• [Assignment]
Look through the data below and extract, unchanged, the lines from the one that contains "f.k au else s" to the one that contains "def jobOk (b", both included.

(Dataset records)
/-- A picture of the held frame is encoded: its access unit and descriptor, the session's receipt, and the next frame. -/
def State.encodePicture (s : State) (e k : Nat) (au : Bytes) : State :=
  let x := s.enc e
  let size := s.cfg (VCODEC_ENC_BS_SIZE_BS_4K e) * 4096
  let f := s.cfg (VCODEC_ENC_OUT_FUNCTION e)
  let key := x.gop == 0 || x.force
  let done := fun (s : State) (x : EncSt) => (s.setEnc e { x with hold := none }).encTake e
  if size / 2 < au.length then done (s.report { code := Code.VENC_AU_LOST, unit := e }) { x with force := true }
  else
    let cls := s.cfg (VCODEC_ENC_OUT_CLASS e)
    let s := s.ringWrite cls f (s.cfg (VCODEC_ENC_BS_BASE_ADDR e) * 4096) size x.off au
    let s := (s.engineWrite cls f (s.cfg (VCODEC_ENC_AU_BASE_ADDR e) * 4096 + 16 * (x.n % 2 ^ s.cfg (VCODEC_ENC_OUT_LOG2_AU e)))
      (leBytes 4 x.off ++ leBytes 4 au.length ++ leBytes 4 k ++ leBytes 4 (x.n % 2 ^ 31 * 2 + (if key then 1 else 0)))).1
    let s := if s.cfgOn (VCODEC_ENC_OUT_RECEIPT_EN e) then s.camSignal (5, e) f (s.cfg (VCODEC_ENC_OUT_RECEIPT e)) (x.n + 1) e else s
    let g := (if key then 1 else x.gop + 1) % max (s.cfg (VCODEC_ENC_CFG_GOP e)) 1
    done s { x with n := x.n + 1, off := (x.off + au.length) % max size 1, gop := g, force := false }

/-- The frame that a session holds and has encoded whole (Vision R345). -/
def State.encWhole (s : State) (e : Nat) : Option KeptFrame :=
  (s.enc e).hold.filter fun f => decide (f.width * f.height ≤ (s.enc e).pixels)

def execEncodePicture (e : Fin 8) (au : Bytes) (s : State) : Host.Outcome State Fault Refusal :=
  .next (match s.encWhole e with
    | some f => if s.cfgOn (VCODEC_ENC_CFG_ENABLE e.val) && s.dom 18 == 0 then s.encodePicture e f.k au else s
    | none => s)

/-! ### JPEG (Vision R343, R344) -/

/-- The address of job j. -/
def State.jobAddr (s : State) : Nat := s.cfg VCODEC_JPEG_JOB_BASE_ADDR * 64 + 64 * (s.vis.jobNext % 2 ^ s.cfg VCODEC_JPEG_CFG_LOG2_JOBS)

/-- A job starts once the submit receipt reaches it. A descriptor that cannot be read is taken as a job of zeros, which is BAD_JOB. -/
def execJpegJob (s : State) : Host.Outcome State Fault Refusal :=
  let f := s.cfg VCODEC_JPEG_CFG_FUNCTION
  .next (if s.cfgOn VCODEC_JPEG_CFG_ENABLE && s.dom 18 == 0 && s.vis.job.isNone && decide (s.vis.jobNext + 1 ≤ s.fnReceipt f (s.cfg VCODEC_JPEG_RECEIPTS_SUBMIT)) then
    let s := s.portRead (s.cfg VCODEC_JPEG_CFG_CLASS) none meshMedia s.jobAddr 64
    match s.fnRead f s.jobAddr 64 with
    | .ok b => s.setVis fun v => { v with job := some b, jobTiles := 0 }
    | .error e => (s.accReport e).setVis fun v => { v with job := some (List.replicate 64 0), jobTiles := 0 }
  else s)

/-- A job's fields are those of Vision Table 10.7. -/
def jobOk (b : Bytes) : Bool :=
  decide (fieldLE b 0 1 ≤ 1) && [0, 1, 3, 4].contains (fieldLE b 1 1) && fieldLE b 3 1 == 0 &&
    (fieldLE b 0 1 == 1 || (decide (1 ≤ fieldLE b 2 1) && decide (fieldLE b 2 1 ≤ 100) && decide (1 ≤ fieldLE b 4 2) && decide (fieldLE b 4 2 ≤ 16384) &&
      decide (1 ≤ fieldLE b 6 2) && decide (fieldLE b 6 2 ≤ 16384)))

• [Response to the task]
    | some f => if s.cfgOn (VCODEC_ENC_CFG_ENABLE e.val) && s.dom 18 == 0 then s.encodePicture e f.k au else s
    | none => s)

/-! ### JPEG (Vision R343, R344) -/

/-- The address of job j. -/
def State.jobAddr (s : State) : Nat := s.cfg VCODEC_JPEG_JOB_BASE_ADDR * 64 + 64 * (s.vis.jobNext % 2 ^ s.cfg VCODEC_JPEG_CFG_LOG2_JOBS)

/-- A job starts once the submit receipt reaches it. A descriptor that cannot be read is taken as a job of zeros, which is BAD_JOB. -/
def execJpegJob (s : State) : Host.Outcome State Fault Refusal :=
  let f := s.cfg VCODEC_JPEG_CFG_FUNCTION
  .next (if s.cfgOn VCODEC_JPEG_CFG_ENABLE && s.dom 18 == 0 && s.vis.job.isNone && decide (s.vis.jobNext + 1 ≤ s.fnReceipt f (s.cfg VCODEC_JPEG_RECEIPTS_SUBMIT)) then
    let s := s.portRead (s.cfg VCODEC_JPEG_CFG_CLASS) none meshMedia s.jobAddr 64
    match s.fnRead f s.jobAddr 64 with
    | .ok b => s.setVis fun v => { v with job := some b, jobTiles := 0 }
    | .error e => (s.accReport e).setVis fun v => { v with job := some (List.replicate 64 0), jobTiles := 0 }
  else s)

/-- A job's fields are those of Vision Table 10.7. -/
def jobOk (b : Bytes) : Bool :=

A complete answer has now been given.